20th Century American Landscape Painting
The wild, expansive and beautiful American landscape has been an inspiration for artists since the earliest indigenous peoples of the Americas settled here. Influenced by their predecessors in the Hudson River School and their European peers, American painters at the turn of the 20th century worked within the confines of traditional landscape painting. The American landscape was a seemingly limitless opportunity for artistic exploration, representing a large expanse of untouched natural beauty. Glorifying nature in the style of 19th century European Romanticism, the Hudson River School exemplified American Romantic painting, thematically reflecting concepts that related to the continued expansion of our young country in representations of discovery, exploration and settlement. Also influenced by the French Impressionists, American painters circa 1900 began looking at form and color in a more blurred way, moving away from a traditional horizon line and the literal representation of nature towards a more symbolic and interpretive style.
Lot 405
The April Fine Sale offers several fine examples of 20th Century American Landscape painting. Thomas Moran’s A Cloudy Day, East Hampton, circa 1903, shows a Romantic view of East Hampton, NY where the artist lived, now the home of the Thomas Moran House, a national Historic Landmark. Moran was part of the Hudson River School and made his name in 1871 when he joined the Hayden Geological Survey in their exploration of the Yellowstone region in California.
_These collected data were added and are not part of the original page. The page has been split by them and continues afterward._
-- ==== Sys2Proof/Machine/EnginePort.lean ====
section
/-! DEFINITION. What a store to an engine's I/O window does (Table CE-10): completion, release, signals, the allocator
port, commits, transfers, trace, notch and following-error units; and the stores of R178 and R179. -/

namespace Sys2Proof.Machine

/-! ## Notch units (R188) -/

/-- A coefficient as the unit in use holds it. -/
def Notch.cf (n : Notch) (i : Nat) : Int := (n.coef.getD i 0).toInt

/-- One sample of a notch unit: a pending LOAD takes effect first; a unit with EN clear returns its input. -/
def Notch.sample (n : Notch) (x : BitVec 16) : Notch :=
  let n := if n.loadPend then { n with coef := n.staged, loadPend := false } else n
  if n.en then
    let acc := n.cf 0 * x.toInt + n.cf 1 * n.x1 + n.cf 2 * n.x2 - n.cf 3 * n.y1 - n.cf 4 * n.y2
    let r := roundShift 1 14 (satInt 40 acc)
    let y := satInt 16 r
    { n with
      x1 := x.toInt, x2 := n.x1, y1 := y, y2 := n.y1, y := BitVec.ofInt 16 y, sat := n.sat || decide (y ≠ r) }
  else { n with y := x }

/-- The unit with zero state (CLR). -/
def Notch.clr (n : Notch) : Notch := { n with x1 := 0, x2 := 0, y1 := 0, y2 := 0, y := 0 }

/-- Change notch unit `u`. -/
def Engine.setNotch (x : Engine) (u : Nat) (n : Notch) : Engine := { x with notch := Tab.set Notch.init u n x.notch }

/-- A sample of unit `u`; each unit above it with CHAIN set takes the Y below it as its X (Table CE-14). -/
def Engine.notchRun (x : Engine) (u : Nat) (v : BitVec 16) : Nat → Engine
  | 0 => x
  | f + 1 =>
    let n := (x.notchU u).sample v
    let y := x.setNotch u n
    if u < 3 ∧ (y.notchU (u + 1)).chain = true then y.notchRun (u + 1) n.y f else y

/-- A store to a register of notch unit `u`; `none` where the offset is not writable. -/
def Engine.notchStore (x : Engine) (u off : Nat) (w : Word) : Option Engine :=
  let n := x.notchU u
  if off ≤ 0x10 then some (x.setNotch u { n with staged := n.staged.set (off / 4) (w.extractLsb' 0 16) })
  else if off = 0x14 then
    let n := { n with en := w.getLsbD 3, chain := w.getLsbD 2 && decide (u ≠ 0) }
    let n := if w.getLsbD 1 then n.clr else n
    some (x.setNotch u (if w.getLsbD 0 then { n with loadPend := true } else n))
  else if off = 0x18 then some (x.notchRun u (w.extractLsb' 0 16) 4)
  else if off = 0x20 then some (x.setNotch u (if w.getLsbD 0 then { n with sat := false } else n))
  else none

/-! ## Following-error units (R189, R190) -/

/-- Change following-error unit `u`. -/
def Engine.setFollow (x : Engine) (u : Nat) (f : Follow) : Engine := { x with follow := Tab.set Follow.init u f x.follow }

/-- A write of 1 to TRIPPED clears it while COUNT is 0 (R190). -/
def Follow.clrTrip (f : Follow) : Follow := if f.count = 0 then { f with tripped := false } else f

/-- A store to a register of following-error unit `u`; a value outside a register's range changes nothing. -/
def Engine.followStore (x : Engine) (u off : Nat) (w : Word) : Option Engine :=
  let f := x.followU u
  let v := w.toNat
  if off = 0x00 then some (x.setFollow u { f with ref := w.extractLsb' 0 16 })
  else if off = 0x04 then some (x.setFollow u { f with fb := w.extractLsb' 0 16, updated := true })
  else if off = 0x08 then some (if 1 ≤ v ∧ v ≤ 32767 then x.setFollow u { f with limit := v } else x)
  else if off = 0x0C then some (if 1 ≤ v ∧ v ≤ 65535 then x.setFollow u { f with tmax := v } else x)
  else if off = 0x10 then some (x.setFollow u { f with leaky := w.getLsbD 1, en := w.getLsbD 0 })
  else if off = 0x14 then some (x.setFollow u (if w.getLsbD 16 then f.clrTrip else f))
  else none

/-! ## Release (R148, R162, R163, R185) -/

/-- Engines that command a leg of string `st`. -/
def State.strOwners (s : State) (st : Nat) : List Nat :=
  (List.range 16).filter (fun e => (s.cellsOf st).any (fun c => s.cellEng c == e))

/-- Engines that command a local leg. -/
def State.locOwners (s : State) : List Nat :=
  (List.range 16).filter (fun e => (List.range 12).any (fun n => s.rd (0x2600 + n) 2 != 0 && s.rd (0x2600 + n) 4 == e))

/-- Has every engine with a leg of string `b` (6: of the local legs) released it in this tick? -/
def State.allReleased (s : State) (b : Nat) : Bool :=
  let os := if b = 6 then s.locOwners else s.strOwners b
  !os.isEmpty && os.all (fun e => (s.engine e).released.getLsbD b)

/-- The release cycle, in ns from t0: a time between t_start and t_dl that the model leaves free. -/
def State.tRel (s : State) : Nat :=
  s.tGather + 400 + Sys2Proof.Config.freeNat s.fresh % (s.tDl - (s.tGather + 400) + 1)

/-- The end from which a position's records leave: beyond a break the other one (R76). -/
def State.recEnd (s : State) (r pos : Nat) : Bool := if s.farSide r pos then !s.cmdEndB r else s.cmdEndB r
Moran’s experience in the West and his representation of the Western landscape were critical to the creation of Yellowstone National Park. His monumental paintings of the Grand Canyon are central to the cannon of American Landscape painting and speak to a very American way of looking at the world. A Cloudy Day, East Hampton is a more intimate subject, but one that also shows Moran’s ability to infuse a traditional composition with a specific choice of place. His use of color and brush technique show the lasting influence that J.M.W. Turner had on Moran.
Lot 406
The Western landscape was of particular interest to American painters in the early half of the 20th century. Rugged mountain and arid dessert landscapes show the hardship and desolation faced by those who travelled west as part of the Westward Expasion. Everett Spruce’s Dessert Plants, from 1946, is an example of this type of imagery. Spruce grew up in Arkansas and was part of a group of regionalist painters in Texas in the 1930s whose work reflected their love of the land and the landscapes of the West. He worked in an Expressionist style, striving to evoke sentiment in response to a scene rather than representing it realistically. In this way, his work follows that of other Americans painting at this time who melded their love of the American landscape with new, modern ideas about color, form and abstraction.
Lot 418, Lot 417
Another example of a modernist view of the American West is Arthur Meltzer’s Mt. Slide, Nevada. Meltzer is best known for his work in Pennsylvania where he spent most of his life and career as a widely acclaimed landscape painter. In this view of the Nevada landscape we see stylistic differences from the Impressionist-influenced scenes he painted of rural Bucks County, PA. The flattened perspective and minimalist brushwork suggest a more modern view of a less populated and more remote location.
Lot 419, and a current photograph of the Asgaard Farm & Dairy in Au Sable Forks, NY.
New York-native Rockwell Kent pushed rugged and remote landscapes in this country and beyond. After studying at William Merritt Chase’s art school on Long Island, Kent studied with Robert Henri, George Bellows and Edward Hopper before leaving on a number of extended trips to remote locations where he found visual inspiration. He developed a stark, Realist style that illuminated the harsh and subtle beauty of these landscapes. Kent’s View at Asgaard, painted in 1945, is a luminous view of his farm in the Adirondack Mountains. The wilderness of the Adirondacks provided endless inspiration and a refuge for Kent for over forty years, exemplified in this painting which honors one of America’s most beautiful and dramatic landscapes.
Realist painter Fairfield Porter also depicted landscape scenes of places he lived. Working in a representational style at the height of Abstract Expressionism in mid-century New York, Porter insisted on the authenticity of his subjects rather than the ideology of abstraction. He was influenced by the French Nabis painters and their palette and sense of form can be seen in his 1962 painting April. Porter believed that Realism and Abstraction maintained a close relationship, and that one needed the other in order to be successful. In this small gem of a painting we see Porter’s understanding of gestural abstraction as applied to a realist composition, and we can see how his work would influence the younger American figurative painters who would follow in the 1970s.
Lot 425
Other American landscape views in this sale include Doel Reed, Southwestern Scene (Lot 415), William P. Silva, Tuscan Desert (Lot 416), Walter Baum, Snowy Landscape (Lot 421), Clara Kretzinger, The Tidal Basin, Lincoln Memorial (Lot 422), Ernest Parton, Landscape (Lot 423), Walter Koeninger, Early Autumn (Lot 424), and Margaret Patterson, Summer Clouds (Lot 436), Coast Cedars (Lot 437), and Flatlands (Lot 438).